PROBLEM TO WORK ON -> Output only the lines of the entries that follow, starting at the one with "(s.emit code level unit info detail).starts" and running down to the one with "(s.emit code level unit info detail).out", both included and unchanged.

Stored data entries
•••

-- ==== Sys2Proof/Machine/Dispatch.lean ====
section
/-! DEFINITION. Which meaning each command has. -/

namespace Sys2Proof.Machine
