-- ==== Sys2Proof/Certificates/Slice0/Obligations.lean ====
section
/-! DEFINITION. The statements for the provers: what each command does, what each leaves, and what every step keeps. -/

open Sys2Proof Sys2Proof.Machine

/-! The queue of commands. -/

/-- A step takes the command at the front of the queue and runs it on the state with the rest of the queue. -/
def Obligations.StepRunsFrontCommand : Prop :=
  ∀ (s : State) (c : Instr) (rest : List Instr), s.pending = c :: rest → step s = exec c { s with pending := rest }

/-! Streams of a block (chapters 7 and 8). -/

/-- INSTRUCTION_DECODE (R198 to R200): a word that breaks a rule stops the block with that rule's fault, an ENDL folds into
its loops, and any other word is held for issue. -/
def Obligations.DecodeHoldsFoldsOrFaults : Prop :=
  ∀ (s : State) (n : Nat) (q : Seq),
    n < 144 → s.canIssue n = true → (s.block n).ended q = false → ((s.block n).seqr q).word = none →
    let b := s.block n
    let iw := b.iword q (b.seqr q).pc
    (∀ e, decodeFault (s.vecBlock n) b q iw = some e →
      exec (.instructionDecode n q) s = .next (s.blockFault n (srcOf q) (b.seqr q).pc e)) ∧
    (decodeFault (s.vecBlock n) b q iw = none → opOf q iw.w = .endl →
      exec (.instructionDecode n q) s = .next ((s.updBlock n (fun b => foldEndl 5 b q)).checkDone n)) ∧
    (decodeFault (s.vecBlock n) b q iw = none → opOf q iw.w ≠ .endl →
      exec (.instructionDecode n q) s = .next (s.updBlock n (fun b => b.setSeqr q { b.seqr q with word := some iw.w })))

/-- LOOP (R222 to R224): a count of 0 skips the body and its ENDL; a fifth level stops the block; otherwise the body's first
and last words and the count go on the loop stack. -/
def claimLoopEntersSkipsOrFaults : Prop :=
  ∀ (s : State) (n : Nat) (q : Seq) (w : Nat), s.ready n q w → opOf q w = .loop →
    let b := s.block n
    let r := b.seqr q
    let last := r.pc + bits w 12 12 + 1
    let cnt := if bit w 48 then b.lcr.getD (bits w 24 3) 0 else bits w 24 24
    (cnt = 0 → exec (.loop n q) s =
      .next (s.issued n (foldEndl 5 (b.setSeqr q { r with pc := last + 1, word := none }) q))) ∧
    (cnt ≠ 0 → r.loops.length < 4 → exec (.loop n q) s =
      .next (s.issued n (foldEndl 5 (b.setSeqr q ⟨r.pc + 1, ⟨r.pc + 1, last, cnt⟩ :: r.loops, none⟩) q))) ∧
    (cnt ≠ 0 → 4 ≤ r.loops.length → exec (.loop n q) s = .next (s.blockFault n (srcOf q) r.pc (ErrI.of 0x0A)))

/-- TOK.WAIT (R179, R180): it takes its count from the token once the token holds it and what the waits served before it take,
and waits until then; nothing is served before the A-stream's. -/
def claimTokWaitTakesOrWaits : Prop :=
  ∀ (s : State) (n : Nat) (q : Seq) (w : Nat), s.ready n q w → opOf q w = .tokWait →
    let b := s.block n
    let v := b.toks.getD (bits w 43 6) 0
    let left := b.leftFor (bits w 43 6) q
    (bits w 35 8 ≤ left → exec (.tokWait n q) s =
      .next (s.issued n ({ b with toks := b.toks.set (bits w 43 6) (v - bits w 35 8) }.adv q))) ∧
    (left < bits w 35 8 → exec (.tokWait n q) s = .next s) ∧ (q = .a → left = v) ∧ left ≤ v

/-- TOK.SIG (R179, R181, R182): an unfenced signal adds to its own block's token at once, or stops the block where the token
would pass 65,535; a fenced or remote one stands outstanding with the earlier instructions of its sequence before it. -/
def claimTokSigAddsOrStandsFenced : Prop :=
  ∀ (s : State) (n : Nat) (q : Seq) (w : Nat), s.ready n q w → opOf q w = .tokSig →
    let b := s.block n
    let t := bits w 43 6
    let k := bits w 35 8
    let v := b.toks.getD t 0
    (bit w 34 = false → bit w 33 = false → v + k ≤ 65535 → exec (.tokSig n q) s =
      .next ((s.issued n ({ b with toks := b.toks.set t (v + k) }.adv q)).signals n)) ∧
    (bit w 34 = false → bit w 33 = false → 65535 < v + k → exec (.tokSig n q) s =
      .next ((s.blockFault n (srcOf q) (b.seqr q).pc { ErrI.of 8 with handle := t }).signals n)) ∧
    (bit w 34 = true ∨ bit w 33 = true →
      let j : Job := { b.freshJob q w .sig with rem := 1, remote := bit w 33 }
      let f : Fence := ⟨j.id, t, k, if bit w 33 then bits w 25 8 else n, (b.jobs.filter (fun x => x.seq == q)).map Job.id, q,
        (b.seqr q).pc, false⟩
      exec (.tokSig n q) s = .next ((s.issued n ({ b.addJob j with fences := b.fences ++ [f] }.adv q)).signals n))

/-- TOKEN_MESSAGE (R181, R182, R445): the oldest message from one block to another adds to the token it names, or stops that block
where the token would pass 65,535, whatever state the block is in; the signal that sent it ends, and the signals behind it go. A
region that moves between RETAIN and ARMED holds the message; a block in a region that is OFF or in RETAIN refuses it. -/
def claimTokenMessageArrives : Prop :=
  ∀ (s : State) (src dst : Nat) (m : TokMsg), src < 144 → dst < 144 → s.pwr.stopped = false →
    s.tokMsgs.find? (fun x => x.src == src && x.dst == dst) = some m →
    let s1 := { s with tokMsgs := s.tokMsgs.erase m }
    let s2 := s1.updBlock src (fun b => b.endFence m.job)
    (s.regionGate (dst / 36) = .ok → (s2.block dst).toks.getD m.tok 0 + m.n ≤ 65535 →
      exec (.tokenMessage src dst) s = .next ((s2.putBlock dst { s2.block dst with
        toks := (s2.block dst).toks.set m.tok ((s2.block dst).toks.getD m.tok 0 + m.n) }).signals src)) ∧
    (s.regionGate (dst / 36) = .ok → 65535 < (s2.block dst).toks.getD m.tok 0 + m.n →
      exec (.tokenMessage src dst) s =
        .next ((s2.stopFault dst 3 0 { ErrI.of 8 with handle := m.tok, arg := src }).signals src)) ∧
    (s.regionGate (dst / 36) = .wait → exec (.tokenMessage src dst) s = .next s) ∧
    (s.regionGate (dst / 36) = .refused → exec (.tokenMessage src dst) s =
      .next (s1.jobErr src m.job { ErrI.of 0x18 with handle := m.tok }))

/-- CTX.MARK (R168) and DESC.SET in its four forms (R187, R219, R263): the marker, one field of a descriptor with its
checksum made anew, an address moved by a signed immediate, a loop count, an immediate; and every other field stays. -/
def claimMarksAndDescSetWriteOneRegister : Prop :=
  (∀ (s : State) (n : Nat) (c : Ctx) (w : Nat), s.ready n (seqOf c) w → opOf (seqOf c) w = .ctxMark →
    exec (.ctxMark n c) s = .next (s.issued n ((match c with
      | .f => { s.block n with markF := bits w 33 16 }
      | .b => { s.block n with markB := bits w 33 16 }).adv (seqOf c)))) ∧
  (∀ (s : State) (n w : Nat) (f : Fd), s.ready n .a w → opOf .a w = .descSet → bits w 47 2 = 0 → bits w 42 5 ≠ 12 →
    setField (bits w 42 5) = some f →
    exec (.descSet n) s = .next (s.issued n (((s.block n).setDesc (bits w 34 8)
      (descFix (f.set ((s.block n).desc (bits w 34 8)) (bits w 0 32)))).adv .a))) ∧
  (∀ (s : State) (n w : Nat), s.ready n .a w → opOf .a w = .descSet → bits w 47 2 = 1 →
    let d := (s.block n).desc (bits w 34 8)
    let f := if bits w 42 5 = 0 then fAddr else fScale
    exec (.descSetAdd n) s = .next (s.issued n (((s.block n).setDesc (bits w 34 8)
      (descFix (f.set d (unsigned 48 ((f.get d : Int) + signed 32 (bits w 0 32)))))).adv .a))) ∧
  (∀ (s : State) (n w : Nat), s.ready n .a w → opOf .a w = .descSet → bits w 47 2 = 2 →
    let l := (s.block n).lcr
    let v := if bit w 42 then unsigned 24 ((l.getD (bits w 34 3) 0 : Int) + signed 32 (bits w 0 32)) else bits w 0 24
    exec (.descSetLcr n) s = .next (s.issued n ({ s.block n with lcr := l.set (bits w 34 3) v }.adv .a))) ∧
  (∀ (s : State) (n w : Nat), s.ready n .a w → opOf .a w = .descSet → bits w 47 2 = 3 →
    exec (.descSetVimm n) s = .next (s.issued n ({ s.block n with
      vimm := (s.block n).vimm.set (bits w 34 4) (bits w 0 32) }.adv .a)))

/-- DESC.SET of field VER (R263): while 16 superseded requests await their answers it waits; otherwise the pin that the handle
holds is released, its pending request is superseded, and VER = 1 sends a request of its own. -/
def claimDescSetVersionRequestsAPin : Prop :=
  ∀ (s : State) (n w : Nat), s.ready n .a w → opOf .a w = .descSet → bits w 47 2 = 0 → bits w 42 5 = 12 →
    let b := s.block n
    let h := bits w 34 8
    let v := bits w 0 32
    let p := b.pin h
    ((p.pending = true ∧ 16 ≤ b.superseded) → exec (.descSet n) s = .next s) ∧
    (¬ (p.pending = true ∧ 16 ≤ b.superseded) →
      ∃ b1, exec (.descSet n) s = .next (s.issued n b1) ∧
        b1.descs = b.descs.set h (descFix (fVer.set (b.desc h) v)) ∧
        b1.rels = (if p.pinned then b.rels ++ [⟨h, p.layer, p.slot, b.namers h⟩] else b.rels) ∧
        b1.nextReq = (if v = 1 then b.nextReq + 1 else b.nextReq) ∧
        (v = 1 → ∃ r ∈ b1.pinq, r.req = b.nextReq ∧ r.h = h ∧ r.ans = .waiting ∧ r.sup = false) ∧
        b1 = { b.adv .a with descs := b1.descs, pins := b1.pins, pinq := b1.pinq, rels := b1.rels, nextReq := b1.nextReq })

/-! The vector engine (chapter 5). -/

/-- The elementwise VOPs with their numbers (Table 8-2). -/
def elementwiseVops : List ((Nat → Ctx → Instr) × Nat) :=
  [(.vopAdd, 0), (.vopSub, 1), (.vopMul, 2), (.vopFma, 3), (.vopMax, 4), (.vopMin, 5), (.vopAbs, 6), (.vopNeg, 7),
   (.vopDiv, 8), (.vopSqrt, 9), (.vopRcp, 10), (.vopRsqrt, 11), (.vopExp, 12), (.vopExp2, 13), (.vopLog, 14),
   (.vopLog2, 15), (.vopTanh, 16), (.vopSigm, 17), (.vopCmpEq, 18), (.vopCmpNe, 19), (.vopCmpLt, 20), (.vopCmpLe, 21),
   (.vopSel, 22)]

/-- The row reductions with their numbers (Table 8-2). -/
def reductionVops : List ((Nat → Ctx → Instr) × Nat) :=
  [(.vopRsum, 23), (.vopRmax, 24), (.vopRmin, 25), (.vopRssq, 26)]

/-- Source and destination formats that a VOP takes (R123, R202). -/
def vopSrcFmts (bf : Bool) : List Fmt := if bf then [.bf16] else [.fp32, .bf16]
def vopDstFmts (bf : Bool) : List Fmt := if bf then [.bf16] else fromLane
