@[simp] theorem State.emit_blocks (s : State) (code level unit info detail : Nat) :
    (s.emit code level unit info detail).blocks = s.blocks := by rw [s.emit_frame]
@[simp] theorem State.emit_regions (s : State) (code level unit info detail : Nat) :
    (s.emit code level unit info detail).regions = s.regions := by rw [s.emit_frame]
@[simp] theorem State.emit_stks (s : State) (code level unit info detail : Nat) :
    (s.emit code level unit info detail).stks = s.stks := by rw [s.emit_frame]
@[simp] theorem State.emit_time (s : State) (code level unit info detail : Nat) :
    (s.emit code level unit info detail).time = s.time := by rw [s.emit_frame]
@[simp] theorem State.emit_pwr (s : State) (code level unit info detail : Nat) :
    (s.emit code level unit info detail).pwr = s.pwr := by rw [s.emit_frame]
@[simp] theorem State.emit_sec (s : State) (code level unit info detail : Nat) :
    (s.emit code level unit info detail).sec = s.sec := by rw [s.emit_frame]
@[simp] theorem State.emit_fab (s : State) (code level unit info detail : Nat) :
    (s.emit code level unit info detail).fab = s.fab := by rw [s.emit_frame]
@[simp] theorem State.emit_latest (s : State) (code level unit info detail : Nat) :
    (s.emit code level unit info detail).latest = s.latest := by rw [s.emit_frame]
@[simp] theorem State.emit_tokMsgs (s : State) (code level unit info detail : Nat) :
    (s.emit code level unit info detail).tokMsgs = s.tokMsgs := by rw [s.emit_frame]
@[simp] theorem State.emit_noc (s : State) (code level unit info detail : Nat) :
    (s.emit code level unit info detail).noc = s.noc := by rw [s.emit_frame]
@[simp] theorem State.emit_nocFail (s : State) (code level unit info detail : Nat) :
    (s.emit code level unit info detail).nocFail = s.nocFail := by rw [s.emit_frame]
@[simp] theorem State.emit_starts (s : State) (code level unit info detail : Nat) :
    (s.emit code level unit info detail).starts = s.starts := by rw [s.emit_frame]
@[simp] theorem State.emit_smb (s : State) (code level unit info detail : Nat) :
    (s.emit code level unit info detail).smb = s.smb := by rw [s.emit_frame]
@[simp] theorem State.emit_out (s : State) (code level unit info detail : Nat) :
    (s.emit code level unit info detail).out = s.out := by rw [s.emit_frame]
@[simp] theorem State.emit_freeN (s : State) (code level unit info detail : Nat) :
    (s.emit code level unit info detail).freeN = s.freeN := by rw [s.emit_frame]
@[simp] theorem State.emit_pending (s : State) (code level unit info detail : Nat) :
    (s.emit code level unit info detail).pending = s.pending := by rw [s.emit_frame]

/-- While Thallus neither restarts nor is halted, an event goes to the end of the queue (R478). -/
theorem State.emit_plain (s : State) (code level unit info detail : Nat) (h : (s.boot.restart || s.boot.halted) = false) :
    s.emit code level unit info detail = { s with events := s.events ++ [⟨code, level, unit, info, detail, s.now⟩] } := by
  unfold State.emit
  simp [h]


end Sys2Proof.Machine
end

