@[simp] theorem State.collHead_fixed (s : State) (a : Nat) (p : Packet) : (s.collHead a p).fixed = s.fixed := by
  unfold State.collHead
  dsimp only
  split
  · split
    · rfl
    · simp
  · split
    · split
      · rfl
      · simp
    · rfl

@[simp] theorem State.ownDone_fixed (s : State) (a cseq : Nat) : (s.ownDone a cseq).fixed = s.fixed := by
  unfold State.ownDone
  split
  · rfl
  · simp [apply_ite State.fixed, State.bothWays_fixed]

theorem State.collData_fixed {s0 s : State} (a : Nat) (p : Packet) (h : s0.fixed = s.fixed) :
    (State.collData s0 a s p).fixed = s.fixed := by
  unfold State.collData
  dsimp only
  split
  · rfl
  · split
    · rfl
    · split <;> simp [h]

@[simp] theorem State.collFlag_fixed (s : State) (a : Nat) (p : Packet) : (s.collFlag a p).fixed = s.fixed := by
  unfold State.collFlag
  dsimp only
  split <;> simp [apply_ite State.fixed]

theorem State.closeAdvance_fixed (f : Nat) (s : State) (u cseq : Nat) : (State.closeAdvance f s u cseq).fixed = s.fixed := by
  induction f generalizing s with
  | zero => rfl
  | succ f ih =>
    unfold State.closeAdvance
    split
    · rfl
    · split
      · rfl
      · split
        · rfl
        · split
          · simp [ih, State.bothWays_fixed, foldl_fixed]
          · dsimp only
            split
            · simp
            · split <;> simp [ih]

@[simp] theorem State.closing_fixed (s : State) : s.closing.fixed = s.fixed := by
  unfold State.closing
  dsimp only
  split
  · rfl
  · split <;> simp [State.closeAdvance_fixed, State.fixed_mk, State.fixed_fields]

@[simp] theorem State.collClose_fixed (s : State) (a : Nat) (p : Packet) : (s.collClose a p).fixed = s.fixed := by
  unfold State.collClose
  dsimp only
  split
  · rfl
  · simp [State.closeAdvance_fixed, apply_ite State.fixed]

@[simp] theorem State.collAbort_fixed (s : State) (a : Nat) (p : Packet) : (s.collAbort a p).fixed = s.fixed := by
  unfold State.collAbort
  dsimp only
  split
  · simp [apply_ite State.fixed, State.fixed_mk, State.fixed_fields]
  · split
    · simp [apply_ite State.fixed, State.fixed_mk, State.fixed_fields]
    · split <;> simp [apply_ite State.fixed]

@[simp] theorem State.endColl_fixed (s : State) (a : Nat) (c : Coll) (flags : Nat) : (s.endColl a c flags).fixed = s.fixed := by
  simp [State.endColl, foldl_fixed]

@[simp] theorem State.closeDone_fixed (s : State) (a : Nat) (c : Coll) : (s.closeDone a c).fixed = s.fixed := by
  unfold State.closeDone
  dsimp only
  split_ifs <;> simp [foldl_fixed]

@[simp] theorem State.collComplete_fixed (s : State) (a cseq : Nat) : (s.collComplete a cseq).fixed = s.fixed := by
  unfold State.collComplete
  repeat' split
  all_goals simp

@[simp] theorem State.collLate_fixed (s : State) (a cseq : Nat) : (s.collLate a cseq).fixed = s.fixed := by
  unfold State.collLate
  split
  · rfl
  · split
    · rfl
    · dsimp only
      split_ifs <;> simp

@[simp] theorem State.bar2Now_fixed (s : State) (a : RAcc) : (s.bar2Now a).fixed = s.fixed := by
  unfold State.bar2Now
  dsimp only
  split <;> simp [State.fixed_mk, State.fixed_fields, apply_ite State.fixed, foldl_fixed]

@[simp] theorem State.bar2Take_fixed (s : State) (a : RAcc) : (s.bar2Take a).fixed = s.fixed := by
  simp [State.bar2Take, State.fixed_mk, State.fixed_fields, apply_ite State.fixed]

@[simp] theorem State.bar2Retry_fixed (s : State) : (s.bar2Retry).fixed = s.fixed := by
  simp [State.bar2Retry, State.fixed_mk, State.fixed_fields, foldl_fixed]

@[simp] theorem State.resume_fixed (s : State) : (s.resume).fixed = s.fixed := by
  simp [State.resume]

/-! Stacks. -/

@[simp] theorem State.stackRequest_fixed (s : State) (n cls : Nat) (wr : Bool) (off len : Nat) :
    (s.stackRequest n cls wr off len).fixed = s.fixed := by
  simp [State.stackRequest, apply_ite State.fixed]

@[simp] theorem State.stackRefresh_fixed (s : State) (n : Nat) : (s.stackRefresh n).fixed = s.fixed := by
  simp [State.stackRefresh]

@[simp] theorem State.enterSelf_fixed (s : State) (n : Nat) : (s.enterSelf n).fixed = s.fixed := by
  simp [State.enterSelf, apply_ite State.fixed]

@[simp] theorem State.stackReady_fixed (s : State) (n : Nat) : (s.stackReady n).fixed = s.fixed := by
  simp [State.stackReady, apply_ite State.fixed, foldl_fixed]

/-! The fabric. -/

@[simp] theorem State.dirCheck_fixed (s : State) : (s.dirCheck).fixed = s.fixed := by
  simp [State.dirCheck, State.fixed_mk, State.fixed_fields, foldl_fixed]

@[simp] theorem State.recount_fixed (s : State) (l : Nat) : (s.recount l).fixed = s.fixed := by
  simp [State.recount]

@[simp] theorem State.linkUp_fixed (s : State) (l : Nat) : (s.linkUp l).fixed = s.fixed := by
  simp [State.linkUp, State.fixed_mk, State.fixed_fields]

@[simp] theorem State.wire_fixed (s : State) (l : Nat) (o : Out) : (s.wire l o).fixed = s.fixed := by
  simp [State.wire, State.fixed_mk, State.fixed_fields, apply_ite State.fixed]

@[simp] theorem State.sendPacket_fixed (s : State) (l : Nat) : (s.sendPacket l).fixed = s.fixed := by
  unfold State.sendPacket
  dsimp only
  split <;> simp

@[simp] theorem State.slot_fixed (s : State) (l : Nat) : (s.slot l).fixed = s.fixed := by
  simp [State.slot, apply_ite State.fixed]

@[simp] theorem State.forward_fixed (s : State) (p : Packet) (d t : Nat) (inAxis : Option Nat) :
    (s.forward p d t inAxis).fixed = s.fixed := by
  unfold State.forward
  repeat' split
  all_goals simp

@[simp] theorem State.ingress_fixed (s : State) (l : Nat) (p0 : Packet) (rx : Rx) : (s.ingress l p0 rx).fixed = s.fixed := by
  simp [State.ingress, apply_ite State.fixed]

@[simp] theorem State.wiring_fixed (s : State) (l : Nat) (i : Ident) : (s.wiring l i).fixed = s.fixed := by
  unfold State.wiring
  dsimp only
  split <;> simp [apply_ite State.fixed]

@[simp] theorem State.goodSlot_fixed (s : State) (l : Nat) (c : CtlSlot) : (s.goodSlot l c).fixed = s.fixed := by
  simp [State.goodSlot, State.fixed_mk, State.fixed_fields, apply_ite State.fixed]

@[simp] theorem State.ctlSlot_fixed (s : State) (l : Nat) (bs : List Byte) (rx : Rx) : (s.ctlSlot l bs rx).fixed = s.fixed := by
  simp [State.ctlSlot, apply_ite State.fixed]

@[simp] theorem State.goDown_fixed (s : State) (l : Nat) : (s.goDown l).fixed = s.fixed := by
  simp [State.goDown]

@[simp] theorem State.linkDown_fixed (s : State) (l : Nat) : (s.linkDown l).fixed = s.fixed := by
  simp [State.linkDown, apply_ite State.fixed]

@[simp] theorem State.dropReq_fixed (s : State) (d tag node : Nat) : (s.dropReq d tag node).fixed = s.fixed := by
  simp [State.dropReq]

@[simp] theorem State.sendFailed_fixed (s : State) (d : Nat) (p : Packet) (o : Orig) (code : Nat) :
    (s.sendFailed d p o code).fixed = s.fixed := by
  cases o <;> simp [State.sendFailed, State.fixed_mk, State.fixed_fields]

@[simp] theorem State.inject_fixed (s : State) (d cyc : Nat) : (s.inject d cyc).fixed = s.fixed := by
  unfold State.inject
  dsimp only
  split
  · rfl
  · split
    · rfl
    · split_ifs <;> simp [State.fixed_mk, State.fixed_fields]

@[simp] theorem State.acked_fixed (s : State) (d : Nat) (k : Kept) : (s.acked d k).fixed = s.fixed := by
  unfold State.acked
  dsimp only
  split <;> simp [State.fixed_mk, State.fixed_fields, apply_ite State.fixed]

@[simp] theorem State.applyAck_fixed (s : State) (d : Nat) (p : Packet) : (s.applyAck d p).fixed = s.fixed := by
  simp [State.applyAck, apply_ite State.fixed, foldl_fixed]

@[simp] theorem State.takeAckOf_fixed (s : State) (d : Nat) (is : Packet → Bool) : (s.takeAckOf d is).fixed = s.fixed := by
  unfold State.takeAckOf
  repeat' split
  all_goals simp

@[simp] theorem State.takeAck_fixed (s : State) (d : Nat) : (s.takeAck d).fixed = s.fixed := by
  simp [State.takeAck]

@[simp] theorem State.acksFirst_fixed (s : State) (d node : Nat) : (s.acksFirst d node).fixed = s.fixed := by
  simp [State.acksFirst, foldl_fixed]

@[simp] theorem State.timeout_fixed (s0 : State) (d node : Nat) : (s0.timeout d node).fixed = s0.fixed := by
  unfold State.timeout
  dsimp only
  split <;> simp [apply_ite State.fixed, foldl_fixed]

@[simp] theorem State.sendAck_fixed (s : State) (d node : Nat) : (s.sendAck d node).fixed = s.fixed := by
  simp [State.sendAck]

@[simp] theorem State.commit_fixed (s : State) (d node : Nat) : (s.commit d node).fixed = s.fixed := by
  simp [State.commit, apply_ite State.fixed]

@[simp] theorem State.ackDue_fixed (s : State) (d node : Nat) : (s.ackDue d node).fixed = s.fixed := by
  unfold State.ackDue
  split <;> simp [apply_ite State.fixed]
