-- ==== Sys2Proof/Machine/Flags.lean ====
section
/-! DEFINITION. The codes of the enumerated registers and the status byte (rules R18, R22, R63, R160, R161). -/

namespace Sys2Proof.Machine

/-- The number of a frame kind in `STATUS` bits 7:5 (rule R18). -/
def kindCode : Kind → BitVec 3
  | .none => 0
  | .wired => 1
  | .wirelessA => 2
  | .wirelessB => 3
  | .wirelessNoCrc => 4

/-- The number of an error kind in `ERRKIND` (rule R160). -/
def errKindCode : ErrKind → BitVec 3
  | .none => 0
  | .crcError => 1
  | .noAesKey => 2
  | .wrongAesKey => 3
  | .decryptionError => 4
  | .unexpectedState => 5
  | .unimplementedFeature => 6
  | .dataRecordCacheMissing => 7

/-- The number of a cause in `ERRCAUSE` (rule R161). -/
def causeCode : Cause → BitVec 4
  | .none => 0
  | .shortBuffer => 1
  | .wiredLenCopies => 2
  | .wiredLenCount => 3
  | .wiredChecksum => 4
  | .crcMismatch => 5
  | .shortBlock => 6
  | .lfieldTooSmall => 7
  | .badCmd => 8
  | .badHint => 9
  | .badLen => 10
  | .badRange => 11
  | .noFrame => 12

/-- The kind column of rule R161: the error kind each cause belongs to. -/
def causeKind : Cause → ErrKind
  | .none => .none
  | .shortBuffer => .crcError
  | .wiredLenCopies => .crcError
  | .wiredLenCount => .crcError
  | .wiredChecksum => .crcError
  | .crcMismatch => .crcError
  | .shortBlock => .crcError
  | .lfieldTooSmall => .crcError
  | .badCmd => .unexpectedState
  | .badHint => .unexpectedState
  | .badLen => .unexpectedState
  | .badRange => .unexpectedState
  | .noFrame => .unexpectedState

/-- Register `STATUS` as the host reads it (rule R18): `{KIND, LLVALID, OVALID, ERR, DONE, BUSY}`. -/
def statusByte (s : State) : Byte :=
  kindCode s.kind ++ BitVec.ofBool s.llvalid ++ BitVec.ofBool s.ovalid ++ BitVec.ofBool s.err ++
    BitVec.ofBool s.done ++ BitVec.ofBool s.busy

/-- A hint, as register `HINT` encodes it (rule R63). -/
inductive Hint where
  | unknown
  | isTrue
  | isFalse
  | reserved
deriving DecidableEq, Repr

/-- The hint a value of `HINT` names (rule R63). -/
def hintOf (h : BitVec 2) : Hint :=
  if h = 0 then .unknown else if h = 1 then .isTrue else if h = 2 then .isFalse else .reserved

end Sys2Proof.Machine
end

•••

SOLUTION TO THIS PROBLEM ->
    (s.emit code level unit info detail).starts = s.starts := by rw [s.emit_frame]
@[simp] theorem State.emit_smb (s : State) (code level unit info detail : Nat) :
    (s.emit code level unit info detail).smb = s.smb := by rw [s.emit_frame]
@[simp] theorem State.emit_out (s : State) (code level unit info detail : Nat) :
    (s.emit code level unit info detail).out = s.out := by rw [s.emit_frame]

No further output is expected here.